I have always been fascinated by the various ways in which our minds fail us. While we think we are very good at making decisions based on data and evidence, in fact we tend to use heuristics, or rules of thumbs, to come to quick and easy decisions when there is uncertainty involved. Daniel Kahneman and Amos Tversky pioneered research into this field and discovered what they call "cognitive biases" which are systematic deviations from making rational decisions and judgments. I first heard about these many years ago, specifically about how the anchoring bias was used in marketing. As the years have gone by I've become more and more interested in the subject.

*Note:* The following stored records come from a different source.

/-- Lock-in cycles dither cells that the sweep has not dithered, at most 256 a Window, correct by at most LSTEP and settle CONV.
R178 to R184; which Window that is OFF is held follows the model's reading of R181 beside R469 (log entry 70), and the cells and
tones that the command does not name are the model's choice (log entry 98). -/
def Obligations.LockinCyclesDitherAndCorrect : Prop :=
  ∀ s : State, radiatorOn s = true →
    (∀ dither : List (Nat × Fin 64), s.thermo.cycleOn = false → s.thermo.tick % 1024 = 0 → s.thermo.cycleAt ≠ some s.thermo.tick →
      ∃ t, exec (.lockinCycleStart dither) s = .next t ∧ t.thermo.cycleOn = true ∧ t.thermo.cycleAt = some s.thermo.tick ∧
        (∀ h, (heaterOf t.thermo h).code = (heaterOf s.thermo h).code ∧ ((heaterOf s.thermo h).sc = false → s.thermo.parkAll = false →
          (heaterOf t.thermo h).out = (heaterOf s.thermo h).out)) ∧
        (∀ h ∈ t.thermo.dithered, (heaterOf t.thermo h).den = true ∧ held s (h / 32768) = false ∧
          s.thermo.loopOn.getLsbD (h / 32768) = true ∧
          (bankGet s.thermo.visited 0 (h / 32768)).testBit (h % 32768) = false ∧
          (bankGet t.thermo.visited 0 (h / 32768)).testBit (h % 32768) = true ∧
          ((∃ g, (h, g) ∈ dither) → ∃ g, (h, g) ∈ dither ∧ (heaterOf t.thermo h).dsel = BitVec.ofNat 6 g.val)) ∧
        t.thermo.dithered.Nodup ∧ (∀ w, (t.thermo.dithered.filter (fun h => h / 32768 = w)).length ≤ 256) ∧
        (∀ w < 8, looping s w = true → bankGet s.thermo.visited 0 w = 0 →
          (t.thermo.dithered.filter (fun h => h / 32768 = w)).length = 256) ∧
        (∀ h, h < 262144 → held s (h / 32768) = true → (heaterOf t.thermo h).den = false) ∧
        t = { s with thermo := t.thermo, corr := { s.corr with aud := t.corr.aud } }) ∧
    (∀ deltas : List (Nat × Int), s.thermo.cycleOn = true → s.thermo.cycleAt.getD 0 + 1024 ≤ s.thermo.tick →
      s.thermo.dithered.Nodup → ∃ t, exec (.lockinCycleEnd deltas) s = .next t ∧ t.thermo.cycleOn = false ∧
        t.thermo.lkCyc = s.thermo.lkCyc + 1 ∧ (∀ h, h ∉ s.thermo.dithered → heaterOf t.thermo h = heaterOf s.thermo h) ∧
        (∀ h, h ∈ s.thermo.dithered → ((heaterOf t.thermo h).code.toNat : Int) =
          if held s (h / 32768) = false ∧ (heaterOf s.thermo h).sc = false ∧ (heaterOf s.thermo h).dsel.toNat ∉ s.thermo.voided
          then max 0 (min 65535 (((heaterOf s.thermo h).code.toNat : Int) +
            max (-(lstep s.thermo : Int)) (min (lstep s.thermo : Int) (deltaOf deltas h))))
          else ((heaterOf s.thermo h).code.toNat : Int)) ∧
        (∀ w < 8, looping s w = true → s.thermo.swept.getLsbD w = true →
          (if bankGet s.thermo.cycles 0 w + 1 < 128 then bankGet t.thermo.cycles 0 w = bankGet s.thermo.cycles 0 w + 1
           else bankGet t.thermo.cycles 0 w = 0 ∧ bankGet t.thermo.visited 0 w = 0 ∧
             ∃ m, bankGet t.thermo.sweepDue none w = some m)) ∧
        t = { s with thermo := t.thermo, corr := { s.corr with aud := t.corr.aud } }) ∧
    (∀ (w : Fin 8) (m : Nat), bankGet s.thermo.sweepDue none w.val = some m → ∃ t, exec (.sweepEnd w) s = .next t ∧
      t.thermo.conv.getLsbD w.val = decide (m ≤ cthr s.thermo) ∧ bankGet t.thermo.lkResid 0 w.val = BitVec.ofNat 16 m ∧
      (∀ k, k ≠ w.val → t.thermo.conv.getLsbD k = s.thermo.conv.getLsbD k) ∧ bankGet t.thermo.sweepDue none w.val = none ∧
      (win t w.val).convRun = (if m ≤ cthr s.thermo then (win s w.val).convRun + 1 else 0) ∧
      t = { s with thermo := t.thermo, windows := t.windows })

One cognitive bias you may have heard of is the "confirmation bias" which is where you interpret new information in such a way as to uphold your existing beliefs. This is why it is so hard to convince anyone that their opinion is wrong. When we hear information that contradicts our beliefs we tend to either dismiss it or rationalize it away. This is how Trump supporters can dismiss negative news as "fake news" and Clinton supporters can dismiss any of her scandals as "right wing conspiracy theories." There are many other biases, such as the aforementioned "anchoring bias" which is where you tend to evaluate numbers in relation to other numbers. This is why gas stations in America have three octanes at three prices. People tend to see the cheapest one at the lowest price and the premium at the highest price and think that the one in the middle is the best deal, even though it would be cheaper to mix the cheapest and most expensive octanes. You don't just the price by itself - you judge it in relation to other prices.

The list of biases and heuristics goes on and on - and they apply to PhD level statisticians as well as everyone else. Our brains are just not designed to process lots of information, so we instead use shortcuts to make judgments. Why are people scared of sharks when the chances of being attacked by a shark are less than that of being hit by lightning? Because shark attacks are dramatic and memorable, and whenever there is one it is shown all over the TV news, and we tend to remember it more. This is called the "availability heuristic" and this explains why people are more worried about terrorism than about heart attacks. 

This book is the story of how Kahneman and Tversky met and conducted their research. Like many of Lewis's books, it provides a good summary for the layperson of very complicated subjects, while not going into too much technical detail. The subject is personal for me because the deficits of human ability to analyze and process data have led me to go into data science. However this book should be an enjoyable read for anyone.